Work required » From the entries below, return only the lines starting at the one that contains "if a.matched ||" and ending at the one that contains "let n := if bf16 then 2 else 4", exactly as they stand.

Data below:

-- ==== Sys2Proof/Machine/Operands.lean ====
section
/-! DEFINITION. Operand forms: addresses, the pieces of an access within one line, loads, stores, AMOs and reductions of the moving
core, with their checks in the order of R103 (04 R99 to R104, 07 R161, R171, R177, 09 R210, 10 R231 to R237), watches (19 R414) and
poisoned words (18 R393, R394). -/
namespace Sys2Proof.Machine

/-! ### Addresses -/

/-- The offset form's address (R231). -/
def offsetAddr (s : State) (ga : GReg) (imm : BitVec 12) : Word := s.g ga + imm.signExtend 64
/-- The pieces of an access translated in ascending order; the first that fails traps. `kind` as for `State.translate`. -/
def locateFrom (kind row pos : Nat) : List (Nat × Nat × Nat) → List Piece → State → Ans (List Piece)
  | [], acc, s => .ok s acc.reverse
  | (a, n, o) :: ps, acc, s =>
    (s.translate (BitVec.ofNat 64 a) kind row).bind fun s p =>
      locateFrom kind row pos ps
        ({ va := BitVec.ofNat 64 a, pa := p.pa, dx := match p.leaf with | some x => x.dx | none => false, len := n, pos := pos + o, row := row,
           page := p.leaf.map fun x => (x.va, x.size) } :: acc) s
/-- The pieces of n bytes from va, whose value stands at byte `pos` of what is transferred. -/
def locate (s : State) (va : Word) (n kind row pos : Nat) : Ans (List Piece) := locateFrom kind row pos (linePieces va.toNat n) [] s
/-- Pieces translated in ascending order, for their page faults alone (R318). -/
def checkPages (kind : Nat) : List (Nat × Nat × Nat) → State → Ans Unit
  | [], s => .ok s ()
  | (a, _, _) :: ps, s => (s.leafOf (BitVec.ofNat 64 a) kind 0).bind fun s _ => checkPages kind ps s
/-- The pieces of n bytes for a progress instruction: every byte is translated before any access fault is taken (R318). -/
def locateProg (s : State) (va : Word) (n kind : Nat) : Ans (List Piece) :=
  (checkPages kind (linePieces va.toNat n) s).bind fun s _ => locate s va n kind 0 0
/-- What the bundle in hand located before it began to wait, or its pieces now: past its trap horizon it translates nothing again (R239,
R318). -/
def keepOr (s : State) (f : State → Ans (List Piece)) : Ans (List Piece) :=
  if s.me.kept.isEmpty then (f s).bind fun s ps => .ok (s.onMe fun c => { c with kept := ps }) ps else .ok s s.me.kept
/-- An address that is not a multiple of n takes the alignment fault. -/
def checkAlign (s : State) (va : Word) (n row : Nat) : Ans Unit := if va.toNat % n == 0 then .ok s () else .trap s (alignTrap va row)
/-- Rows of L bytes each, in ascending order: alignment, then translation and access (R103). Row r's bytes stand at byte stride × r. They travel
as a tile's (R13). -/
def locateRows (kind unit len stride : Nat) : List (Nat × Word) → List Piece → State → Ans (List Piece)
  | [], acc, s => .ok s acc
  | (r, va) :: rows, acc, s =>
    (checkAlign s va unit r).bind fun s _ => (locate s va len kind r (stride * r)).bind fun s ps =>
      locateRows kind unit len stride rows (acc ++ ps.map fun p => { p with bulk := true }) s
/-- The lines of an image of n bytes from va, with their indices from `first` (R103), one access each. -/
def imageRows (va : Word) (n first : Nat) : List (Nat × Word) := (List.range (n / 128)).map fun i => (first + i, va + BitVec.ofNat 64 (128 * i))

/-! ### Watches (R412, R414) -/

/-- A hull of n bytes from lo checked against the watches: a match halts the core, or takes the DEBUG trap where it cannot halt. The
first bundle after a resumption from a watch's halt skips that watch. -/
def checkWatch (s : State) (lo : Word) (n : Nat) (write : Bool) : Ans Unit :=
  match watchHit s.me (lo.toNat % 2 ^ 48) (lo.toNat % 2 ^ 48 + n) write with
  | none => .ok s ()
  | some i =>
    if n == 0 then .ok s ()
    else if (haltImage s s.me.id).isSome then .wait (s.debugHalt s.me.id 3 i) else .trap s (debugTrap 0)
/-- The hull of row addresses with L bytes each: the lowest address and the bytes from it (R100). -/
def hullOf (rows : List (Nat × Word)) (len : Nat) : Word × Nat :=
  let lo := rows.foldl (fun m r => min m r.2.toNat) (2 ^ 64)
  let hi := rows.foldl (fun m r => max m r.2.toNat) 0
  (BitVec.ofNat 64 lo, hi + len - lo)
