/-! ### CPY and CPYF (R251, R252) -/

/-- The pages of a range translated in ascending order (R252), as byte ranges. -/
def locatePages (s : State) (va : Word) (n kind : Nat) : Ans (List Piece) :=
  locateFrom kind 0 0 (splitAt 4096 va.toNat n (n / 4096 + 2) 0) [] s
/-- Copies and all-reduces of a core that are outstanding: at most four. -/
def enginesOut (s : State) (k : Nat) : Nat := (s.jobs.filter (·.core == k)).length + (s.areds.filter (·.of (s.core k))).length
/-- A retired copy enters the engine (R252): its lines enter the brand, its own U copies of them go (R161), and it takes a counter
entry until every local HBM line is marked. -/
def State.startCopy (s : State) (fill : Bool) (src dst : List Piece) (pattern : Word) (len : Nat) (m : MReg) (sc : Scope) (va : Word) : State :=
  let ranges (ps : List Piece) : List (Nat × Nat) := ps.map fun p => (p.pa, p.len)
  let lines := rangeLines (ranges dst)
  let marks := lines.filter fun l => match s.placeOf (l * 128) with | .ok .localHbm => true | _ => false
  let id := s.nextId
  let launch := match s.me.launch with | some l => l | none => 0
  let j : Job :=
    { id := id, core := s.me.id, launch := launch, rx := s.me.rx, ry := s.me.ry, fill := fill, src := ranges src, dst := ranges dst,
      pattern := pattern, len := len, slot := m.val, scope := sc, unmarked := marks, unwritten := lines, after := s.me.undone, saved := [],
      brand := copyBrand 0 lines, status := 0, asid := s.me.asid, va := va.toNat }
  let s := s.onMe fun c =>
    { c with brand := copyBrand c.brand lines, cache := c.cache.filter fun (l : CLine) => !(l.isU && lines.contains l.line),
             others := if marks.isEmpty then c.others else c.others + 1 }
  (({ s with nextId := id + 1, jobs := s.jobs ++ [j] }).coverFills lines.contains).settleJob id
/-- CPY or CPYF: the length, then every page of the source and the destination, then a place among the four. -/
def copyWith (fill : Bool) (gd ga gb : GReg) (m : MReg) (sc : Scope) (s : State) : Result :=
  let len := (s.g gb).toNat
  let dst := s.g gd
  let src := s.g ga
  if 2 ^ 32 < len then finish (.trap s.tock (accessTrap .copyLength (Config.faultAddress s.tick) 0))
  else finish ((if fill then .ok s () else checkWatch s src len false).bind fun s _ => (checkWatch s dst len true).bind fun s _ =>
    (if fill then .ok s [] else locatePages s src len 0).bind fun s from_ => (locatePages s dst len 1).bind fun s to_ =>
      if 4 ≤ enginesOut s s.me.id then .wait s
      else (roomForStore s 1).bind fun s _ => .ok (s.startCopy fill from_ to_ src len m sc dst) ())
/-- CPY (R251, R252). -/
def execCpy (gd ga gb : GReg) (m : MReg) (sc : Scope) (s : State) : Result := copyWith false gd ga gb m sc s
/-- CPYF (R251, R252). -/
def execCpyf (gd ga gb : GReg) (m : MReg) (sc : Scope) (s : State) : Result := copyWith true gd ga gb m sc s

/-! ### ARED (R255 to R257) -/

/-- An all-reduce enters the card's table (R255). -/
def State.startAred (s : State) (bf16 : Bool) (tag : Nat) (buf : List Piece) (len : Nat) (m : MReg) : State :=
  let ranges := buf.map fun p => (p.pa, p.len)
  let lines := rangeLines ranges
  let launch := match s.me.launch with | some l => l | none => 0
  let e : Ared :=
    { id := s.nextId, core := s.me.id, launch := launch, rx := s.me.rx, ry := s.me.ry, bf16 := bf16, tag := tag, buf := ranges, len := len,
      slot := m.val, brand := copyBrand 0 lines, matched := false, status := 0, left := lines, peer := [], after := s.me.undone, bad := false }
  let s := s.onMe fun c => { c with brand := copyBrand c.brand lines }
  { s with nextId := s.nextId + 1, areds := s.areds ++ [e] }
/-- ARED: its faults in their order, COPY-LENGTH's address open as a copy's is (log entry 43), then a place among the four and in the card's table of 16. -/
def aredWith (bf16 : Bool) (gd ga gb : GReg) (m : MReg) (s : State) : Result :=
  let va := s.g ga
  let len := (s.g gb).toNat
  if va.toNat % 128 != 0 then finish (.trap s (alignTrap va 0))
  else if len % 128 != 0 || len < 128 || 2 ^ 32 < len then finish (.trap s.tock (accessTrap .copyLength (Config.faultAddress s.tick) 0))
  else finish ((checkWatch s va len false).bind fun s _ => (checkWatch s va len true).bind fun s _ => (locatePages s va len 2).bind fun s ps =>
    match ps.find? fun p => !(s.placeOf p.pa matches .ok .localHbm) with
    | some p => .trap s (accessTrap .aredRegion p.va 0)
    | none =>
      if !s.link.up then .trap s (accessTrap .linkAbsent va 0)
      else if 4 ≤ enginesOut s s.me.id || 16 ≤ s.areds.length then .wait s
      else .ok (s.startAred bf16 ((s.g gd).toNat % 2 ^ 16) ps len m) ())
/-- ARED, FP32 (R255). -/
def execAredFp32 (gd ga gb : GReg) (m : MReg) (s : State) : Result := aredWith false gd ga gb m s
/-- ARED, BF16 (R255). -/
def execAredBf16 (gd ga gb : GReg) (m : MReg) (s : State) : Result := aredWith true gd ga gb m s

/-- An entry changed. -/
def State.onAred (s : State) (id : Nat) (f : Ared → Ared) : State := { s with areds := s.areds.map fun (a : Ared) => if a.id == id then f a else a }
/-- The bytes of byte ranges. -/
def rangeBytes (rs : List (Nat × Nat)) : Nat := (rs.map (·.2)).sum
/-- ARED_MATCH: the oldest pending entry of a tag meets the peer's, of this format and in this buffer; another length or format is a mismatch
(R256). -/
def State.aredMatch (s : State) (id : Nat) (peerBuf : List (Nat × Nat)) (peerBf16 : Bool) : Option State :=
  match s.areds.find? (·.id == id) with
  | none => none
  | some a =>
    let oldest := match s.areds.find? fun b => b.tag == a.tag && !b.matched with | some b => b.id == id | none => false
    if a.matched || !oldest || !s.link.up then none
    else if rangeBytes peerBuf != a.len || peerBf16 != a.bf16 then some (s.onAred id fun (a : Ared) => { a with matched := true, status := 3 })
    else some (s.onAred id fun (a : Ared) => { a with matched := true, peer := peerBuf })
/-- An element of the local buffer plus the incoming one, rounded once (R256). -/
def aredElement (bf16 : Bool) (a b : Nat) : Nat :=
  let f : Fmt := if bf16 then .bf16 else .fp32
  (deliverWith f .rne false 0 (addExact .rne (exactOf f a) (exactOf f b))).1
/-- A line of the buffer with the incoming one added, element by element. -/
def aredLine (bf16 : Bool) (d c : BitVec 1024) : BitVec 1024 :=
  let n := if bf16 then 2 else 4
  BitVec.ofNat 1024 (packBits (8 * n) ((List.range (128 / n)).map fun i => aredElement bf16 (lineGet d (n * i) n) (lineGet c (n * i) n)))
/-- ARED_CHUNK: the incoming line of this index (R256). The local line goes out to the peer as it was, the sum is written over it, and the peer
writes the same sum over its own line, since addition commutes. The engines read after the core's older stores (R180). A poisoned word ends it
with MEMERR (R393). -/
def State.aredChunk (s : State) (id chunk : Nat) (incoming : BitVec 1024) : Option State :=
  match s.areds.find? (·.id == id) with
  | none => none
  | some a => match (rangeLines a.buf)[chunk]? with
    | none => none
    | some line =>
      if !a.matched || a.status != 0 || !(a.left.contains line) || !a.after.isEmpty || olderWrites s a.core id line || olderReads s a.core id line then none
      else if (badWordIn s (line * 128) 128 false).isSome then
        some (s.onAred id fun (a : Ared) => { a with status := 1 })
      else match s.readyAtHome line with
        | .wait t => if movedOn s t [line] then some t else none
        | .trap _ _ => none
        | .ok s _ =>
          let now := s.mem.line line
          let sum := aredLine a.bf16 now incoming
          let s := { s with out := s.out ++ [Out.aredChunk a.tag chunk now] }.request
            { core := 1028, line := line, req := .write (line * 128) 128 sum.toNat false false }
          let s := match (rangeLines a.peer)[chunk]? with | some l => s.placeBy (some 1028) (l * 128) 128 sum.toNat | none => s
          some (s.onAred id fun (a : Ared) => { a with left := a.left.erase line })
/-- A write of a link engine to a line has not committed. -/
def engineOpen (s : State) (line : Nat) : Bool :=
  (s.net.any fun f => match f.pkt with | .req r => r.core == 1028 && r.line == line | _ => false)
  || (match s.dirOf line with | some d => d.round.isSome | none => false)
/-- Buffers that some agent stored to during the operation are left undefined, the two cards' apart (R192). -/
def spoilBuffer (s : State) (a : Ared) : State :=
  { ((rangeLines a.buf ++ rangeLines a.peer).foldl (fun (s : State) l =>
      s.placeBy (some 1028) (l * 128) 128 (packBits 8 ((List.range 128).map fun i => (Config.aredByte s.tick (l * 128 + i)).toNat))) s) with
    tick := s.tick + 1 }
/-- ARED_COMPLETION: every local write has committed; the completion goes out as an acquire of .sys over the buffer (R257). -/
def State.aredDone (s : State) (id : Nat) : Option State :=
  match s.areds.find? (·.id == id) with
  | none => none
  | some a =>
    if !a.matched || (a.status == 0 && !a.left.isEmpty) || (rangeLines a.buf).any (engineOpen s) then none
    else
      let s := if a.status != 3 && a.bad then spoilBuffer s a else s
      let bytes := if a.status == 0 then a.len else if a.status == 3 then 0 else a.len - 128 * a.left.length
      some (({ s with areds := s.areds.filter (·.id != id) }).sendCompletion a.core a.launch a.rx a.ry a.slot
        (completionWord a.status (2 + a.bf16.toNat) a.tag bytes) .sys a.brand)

End of Data.

Solution below »
    if a.matched || !oldest || !s.link.up then none
    else if rangeBytes peerBuf != a.len || peerBf16 != a.bf16 then some (s.onAred id fun (a : Ared) => { a with matched := true, status := 3 })
    else some (s.onAred id fun (a : Ared) => { a with matched := true, peer := peerBuf })
/-- An element of the local buffer plus the incoming one, rounded once (R256). -/
def aredElement (bf16 : Bool) (a b : Nat) : Nat :=
  let f : Fmt := if bf16 then .bf16 else .fp32
  (deliverWith f .rne false 0 (addExact .rne (exactOf f a) (exactOf f b))).1
/-- A line of the buffer with the incoming one added, element by element. -/
def aredLine (bf16 : Bool) (d c : BitVec 1024) : BitVec 1024 :=
  let n := if bf16 then 2 else 4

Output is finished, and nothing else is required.